2. Is it possible to break into the industry as a graphics programmer?

1. They'll want to see visual demos, and clean elegant well-documented code. Both.

2. Anything is possible except time travel to the past and the Star Trek holodeck. You might have to start doing tools programming or something.

-- Tom Sloper -- sloperama.com


Is it possible to break into the industry as a graphics programmer? or generally not?
Possible? Yes.

Does it generally happen? No. Not unless you earned your master's degree on a very specific rendering topic that the studio happens to be in desperate need of and is willing to take a huge risk on hiring an unknown person for that one specific need.

Most programmers break in to the industry as gameplay programmers, tools programmers, or otherwise doing grunt work. After they are in the industry they tend to specialize; graphics is one specialty.

1. They'll want to see visual demos, and clean elegant well-documented code. Both.

Do you have any "guide" to be cleaner?

Now for me a "clean code" is something subjective due to lack of knowledge.


Most programmers break in to the industry as gameplay programmers, tools programmers, or otherwise doing grunt work. After they are in the industry they tend to specialize; graphics is one specialty.

I have no experience (I have never been in the industry) and I want to be a graphics programmer.

Do you think making a portfolio focused in graphics is appropriate to begin?

I have 3 options for my first portfolio:

-Normal portfolio (show some skills as a average newbie game programmer: gameplay, tools, GUI, etc)

-Graphics focused portfolio (show some skills with common graphical features)

-Mixed portfolio (mix both. It could have some sort of quallity reduction though)

I know there is no a "perfect way". But I don't know if just do the graphics focused portfolio from the beginning or try to make it as time goes (while working as a gameplay programmer of something).

There is no formula. Prove to me that you can be a graphics programmer. Not just any graphics programmer. Prove to me that I need to hire you, right now, today.

Look at the kind of demos on scene.org. Most of those are the best of the best. Can you write code that does that? If so, do it.

Can you write code that makes good use of the 30+ gigapixels per second and the 100+ gigatexels per second? Not just a bunch of mindless instances, but actually bring a modern graphics card to leverage it's power for beauty? If so, do that.

A few million particles in a collection of particle fountains is not going to cut it.
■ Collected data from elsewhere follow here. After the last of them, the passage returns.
-- ==== Sys2Proof/Certificates/Slice0/Obligations.lean ====
section
/-! DEFINITION. The statements for the provers, family by family of the command table. Each says what a command does when it completes,
and what it leaves; the docstrings name the rules of spec/ they rest on. -/

open Sys2Proof Sys2Proof.Machine

/-- How a command comes to run. That a step on an empty queue is one TIME cycle, and what counts in it, is the model's choice (log
entries 1, 14). -/
def Obligations.StepTakesTheFront : Prop :=
  (∀ (c : Instr) (rest : List Instr) (s : State), step { s with pending := c :: rest } = exec c { s with pending := rest })
  ∧ (∀ s : State, s.pending = [] → s.host.down = true → step s = .next { s with tick := s.tick + 1 })
  ∧ (∀ s : State, s.pending = [] → ∃ t, step s = .next t ∧ t.tick = s.tick + 1 ∧ t.pending = [] ∧ t.variant = s.variant ∧ t.field = s.field
      ∧ { t.host with regs := s.host.regs, vecs := s.host.vecs, cores := s.host.cores } = s.host
      ∧ (∀ site, { (t.host.core site) with busyM := (s.host.core site).busyM, busyD := (s.host.core site).busyD, busyV := (s.host.core site).busyV, waited := (s.host.core site).waited } = s.host.core site)
      ∧ ∀ a, (a < 0x600000 ∨ 0x610000 ≤ a) → a ≠ Reg.HIF_IRQ_PENDING.addr → t.host.word a = s.host.word a)
  ∧ (∀ (s : State) (i : Nat), s.pending = [] → s.up → s.host.stopped = true → i < 256 → s.host.regs.counting 0x601000 0x602000 0x60 none = [i] →
    s.host.get2 (Reg.GCNT_VALUE_LO i) (Reg.GCNT_VALUE_HI i) + 2 < 2 ^ 48 →
    ∃ t, step s = .next t ∧ t.host.get2 (Reg.GCNT_VALUE_LO i) (Reg.GCNT_VALUE_HI i)
      = s.host.get2 (Reg.GCNT_VALUE_LO i) (Reg.GCNT_VALUE_HI i) + 2)

/-- R232, R298, R349, R398, R427, R434, R445: the state after reset. The product is the model's choice (log entry 2). -/
def Obligations.ResetState : Prop :=
  State.reset.pending = [] ∧ State.reset.tick = 0#64 ∧ State.reset.variant = .km7_120 ∧ State.reset.up
  ∧ State.reset.host.get Reg.CLK_BOOT_STAGE = 1 ∧ State.reset.host.ready = false ∧ State.reset.host.get Reg.GSTOP_STATUS.STATE = 0
  ∧ State.reset.host.get Reg.DEV_ABI.ACTIVE = 0 ∧ State.reset.host.allOff = true ∧ State.reset.host.bme = false
  ∧ State.reset.host.insp.armed = none ∧ State.reset.host.get Reg.HDW_CTRL.EN = 0
  ∧ (∀ k, k < 8 → State.reset.host.cluPower k = 0) ∧ State.reset.host.get Reg.PM_THROTTLE.F = 256
  ∧ State.reset.host.get Reg.PM_TJ_THROTTLE = 100 ∧ State.reset.field.ctl = 0
  ∧ State.reset.settled ∧ State.reset.weirBounded ∧ State.reset.jobsOk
If you want to skip the line and jump straight to awesome graphics programmer, you need to actually be an actual awesome graphics programmer. You need to do the job before you can get the job. Can you do that?

Most people cannot. I know I cannot do that. If you want to break all the barriers and jump straight in to the core of the field, show that you really are that skilled.

I worked as a gameplay programmer, then tools programming in a different (but related) industry, then transferred to the graphics engine team in that same company (based off nothing but an interview, because they couldn't find anyone experienced), then quit and got a job as an entry-level graphics programmer (actually: "junior game effects programmer") at a game company via a good interview, acing their test, a general portfolio, and making this demo:

I forget exactly what's shown off in it, from memory there's: triplanar texturing, detail textures, procedural normal maps, particle systems, soft-edged water, camera splines, bloom, height-based fog, crappy lighting FX...

My portfolio highlighted all my past hobby work, such as game mods that I'd made, and had a little toy engine in it that showed off entity/component stuff, a multi-core implementation of the actor model, and a little 3D car racing prototype. They asked to see some more graphics stuff, so I made that above demo for them in about a week between the first (telephone) and second (in-person) interviews.

Getting those first two graphics jobs were really serendipitous "right place, right time" events.

In both of those graphics jobs I learned a lot from the people around me, so then it was easy getting my next graphics programming job (which was much more senior) again just from my resume and an interview.